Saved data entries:
-- ==== Sys2Proof/Certificates/Slice0/Obligations.lean ====
section
/-! DEFINITION. The statements about the block, from the numbered rules of spec/. -/

open Sys2Proof Sys2Proof.Machine

/-! ### Reset, refusals, decoding, the step -/

/-- R129: RESET writes every part of S and nothing else; OUT stays. After it GET_CORR emits CORR_VAL(0). -/
def Obligations.ResetPutsTheBlockInItsInitialState : Prop :=
  ∀ s : State, ∃ t : State,
    exec .reset s = .next t ∧
    t.fb = [] ∧ (∀ j : Fin 10, t.dr[j] = 0) ∧ t.di.val = 0 ∧ (∀ j : Fin 10, t.pr[j] = 0) ∧ t.pi.val = 0 ∧ t.corr.toNat = 0 ∧
    { t with fb := s.fb, dr := s.dr, di := s.di, pr := s.pr, pi := s.pi, corr := s.corr } = s ∧
    exec .getCorr t = .next { t with out := s.out ++ [.corrVal 0] }

/-- R130: power-on is the state that RESET gives, with OUT empty. -/
def Obligations.PowerOnIsTheStateResetGives : Prop :=
  (∀ s t : State, exec .reset s = .next t → t.block = State.reset.block) ∧ State.reset.out = []

/-- R50: a reserved selector, with any operands, is recorded as REFUSED(op) and changes nothing. -/
def Obligations.ReservedSelectorChangesNothingAndEmitsRefused : Prop :=
  ∀ (s : State) (op : Byte) (operands : List Operand), 9 ≤ op.toNat →
    execTxn ⟨op, operands⟩ s = .next { s with out := s.out ++ [.refused op] }

/-- Words written out from the tables of R48 and R64 and from the spec's examples decode to their instructions. -/
def Obligations.WrittenOutWordsDecode : Prop :=
  decodeTableWord 8 0x00 = some .reset ∧
  decodeTableWord 8 0x05 = some .getCorr ∧
  decodeTableWord 8 0x09 = none ∧
  (∀ p : Params, decode p (.txn ⟨0x01, [.nat 0x2A]⟩) = .ok (.rxByte Chr.star)) ∧
  (∀ p : Params, decode p (.txn ⟨0x04, [.int (-10)]⟩) = .ok (.setCorr (-10))) ∧
  (∀ p : Params, decode p (.line (ascii "$IIDPT,12.5,0.0*76")) =
    .ok (.dpt ⟨0x49, 0x49⟩ [[], ascii "12.5", ascii "0.0"])) ∧
  (∀ p : Params, decode p (.line (ascii "$IIMWV,10.0,R,2.0,N,A*0E")) =
    .ok (.mwv ⟨0x49, 0x49⟩ [[], ascii "10.0", ascii "R", ascii "2.0", ascii "N", ascii "A"])) ∧
  (∀ p : Params, decode p (.line (ascii "$IIHDM,123.4,M*26")) = .ok (.hdm ⟨0x49, 0x49⟩ [[], ascii "123.4", ascii "M"])) ∧
  (∀ p : Params, decode p (.line (ascii "$IIVTG,1,T,2,M,3*40")) =
    .ok (.vtg ⟨0x49, 0x49⟩ [[], ascii "1", ascii "T", ascii "2", ascii "M", ascii "3"]))

/-- R48: the selector map, over every operand of the types of R49, and the reserved selectors. -/
def Obligations.SelectorMapDecodesEveryOperand : Prop :=
  ∀ p : Params,
    decode p (.txn ⟨0x00, []⟩) = .ok .reset ∧
    (∀ b : Byte, decode p (.txn ⟨0x01, [.nat b.toNat]⟩) = .ok (.rxByte b)) ∧
    (∀ ts : Nat, ts < 2 ^ p.tsBits → decode p (.txn ⟨0x02, [.nat ts]⟩) = .ok (.pulse ts)) ∧
    (∀ code : Nat, code < 2 ^ p.adcBits → decode p (.txn ⟨0x03, [.nat code]⟩) = .ok (.tick code)) ∧
    (∀ n : BitVec 16, decode p (.txn ⟨0x04, [.int n.toInt]⟩) = .ok (.setCorr n)) ∧
    decode p (.txn ⟨0x05, []⟩) = .ok .getCorr ∧
    (∀ (c1 c2 v1 v2 v3 : Byte) (fields : List Str),
      decode p (.txn ⟨0x06, [.str [c1, c2], .str [v1, v2, v3], .strs fields]⟩) = .ok (.encode ⟨c1, c2⟩ ⟨v1, v2, v3⟩ fields)) ∧
    (∀ (h : BitVec 16) (q : Rat), 0 ≤ q → decode p (.txn ⟨0x07, [.nat h.toNat, .rat q]⟩) = .ok (.emitMwv h q)) ∧
    (∀ h : BitVec 16, decode p (.txn ⟨0x08, [.nat h.toNat]⟩) = .ok (.emitHdm h)) ∧
    (∀ (op : Byte) (operands : List Operand), 9 ≤ op.toNat → decode p (.txn ⟨op, operands⟩) = .error (.txn (.reserved op)))

/-- Decoding undoes encoding, for every well-formed instruction of both encodings and every operand. -/
def Obligations.DecodeOfEncodeIsTheInstruction : Prop :=
  ∀ (p : Params) (i : Instr), i.wellFormed p = true → decode p (encode i) = .ok i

● **TASK DESCRIPTION**: Nothing may be left out: return each entry exactly as it reads.

● **SOLUTION TO THE EXERCISE**:
-- ==== Sys2Proof/Certificates/Slice0/Obligations.lean ====
section
/-! DEFINITION. The statements about the block, from the numbered rules of spec/. -/

open Sys2Proof Sys2Proof.Machine

/-! ### Reset, refusals, decoding, the step -/

/-- R129: RESET writes every part of S and nothing else; OUT stays. After it GET_CORR emits CORR_VAL(0). -/
def Obligations.ResetPutsTheBlockInItsInitialState : Prop :=
  ∀ s : State, ∃ t : State,
    exec .reset s = .next t ∧
    t.fb = [] ∧ (∀ j : Fin 10, t.dr[j] = 0) ∧ t.di.val = 0 ∧ (∀ j : Fin 10, t.pr[j] = 0) ∧ t.pi.val = 0 ∧ t.corr.toNat = 0 ∧
    { t with fb := s.fb, dr := s.dr, di := s.di, pr := s.pr, pi := s.pi, corr := s.corr } = s ∧
    exec .getCorr t = .next { t with out := s.out ++ [.corrVal 0] }

/-- R130: power-on is the state that RESET gives, with OUT empty. -/
def Obligations.PowerOnIsTheStateResetGives : Prop :=
  (∀ s t : State, exec .reset s = .next t → t.block = State.reset.block) ∧ State.reset.out = []

/-- R50: a reserved selector, with any operands, is recorded as REFUSED(op) and changes nothing. -/
def Obligations.ReservedSelectorChangesNothingAndEmitsRefused : Prop :=
  ∀ (s : State) (op : Byte) (operands : List Operand), 9 ≤ op.toNat →
    execTxn ⟨op, operands⟩ s = .next { s with out := s.out ++ [.refused op] }

/-- Words written out from the tables of R48 and R64 and from the spec's examples decode to their instructions. -/
def Obligations.WrittenOutWordsDecode : Prop :=
  decodeTableWord 8 0x00 = some .reset ∧
  decodeTableWord 8 0x05 = some .getCorr ∧
  decodeTableWord 8 0x09 = none ∧
  (∀ p : Params, decode p (.txn ⟨0x01, [.nat 0x2A]⟩) = .ok (.rxByte Chr.star)) ∧
  (∀ p : Params, decode p (.txn ⟨0x04, [.int (-10)]⟩) = .ok (.setCorr (-10))) ∧
  (∀ p : Params, decode p (.line (ascii "$IIDPT,12.5,0.0*76")) =
    .ok (.dpt ⟨0x49, 0x49⟩ [[], ascii "12.5", ascii "0.0"])) ∧
  (∀ p : Params, decode p (.line (ascii "$IIMWV,10.0,R,2.0,N,A*0E")) =
    .ok (.mwv ⟨0x49, 0x49⟩ [[], ascii "10.0", ascii "R", ascii "2.0", ascii "N", ascii "A"])) ∧
  (∀ p : Params, decode p (.line (ascii "$IIHDM,123.4,M*26")) = .ok (.hdm ⟨0x49, 0x49⟩ [[], ascii "123.4", ascii "M"])) ∧
  (∀ p : Params, decode p (.line (ascii "$IIVTG,1,T,2,M,3*40")) =
    .ok (.vtg ⟨0x49, 0x49⟩ [[], ascii "1", ascii "T", ascii "2", ascii "M", ascii "3"]))

/-- R48: the selector map, over every operand of the types of R49, and the reserved selectors. -/
def Obligations.SelectorMapDecodesEveryOperand : Prop :=
  ∀ p : Params,
    decode p (.txn ⟨0x00, []⟩) = .ok .reset ∧
    (∀ b : Byte, decode p (.txn ⟨0x01, [.nat b.toNat]⟩) = .ok (.rxByte b)) ∧
    (∀ ts : Nat, ts < 2 ^ p.tsBits → decode p (.txn ⟨0x02, [.nat ts]⟩) = .ok (.pulse ts)) ∧
    (∀ code : Nat, code < 2 ^ p.adcBits → decode p (.txn ⟨0x03, [.nat code]⟩) = .ok (.tick code)) ∧
    (∀ n : BitVec 16, decode p (.txn ⟨0x04, [.int n.toInt]⟩) = .ok (.setCorr n)) ∧
    decode p (.txn ⟨0x05, []⟩) = .ok .getCorr ∧
    (∀ (c1 c2 v1 v2 v3 : Byte) (fields : List Str),
      decode p (.txn ⟨0x06, [.str [c1, c2], .str [v1, v2, v3], .strs fields]⟩) = .ok (.encode ⟨c1, c2⟩ ⟨v1, v2, v3⟩ fields)) ∧
    (∀ (h : BitVec 16) (q : Rat), 0 ≤ q → decode p (.txn ⟨0x07, [.nat h.toNat, .rat q]⟩) = .ok (.emitMwv h q)) ∧
    (∀ h : BitVec 16, decode p (.txn ⟨0x08, [.nat h.toNat]⟩) = .ok (.emitHdm h)) ∧
    (∀ (op : Byte) (operands : List Operand), 9 ≤ op.toNat → decode p (.txn ⟨op, operands⟩) = .error (.txn (.reserved op)))

/-- Decoding undoes encoding, for every well-formed instruction of both encodings and every operand. -/
def Obligations.DecodeOfEncodeIsTheInstruction : Prop :=
  ∀ (p : Params) (i : Instr), i.wellFormed p = true → decode p (encode i) = .ok i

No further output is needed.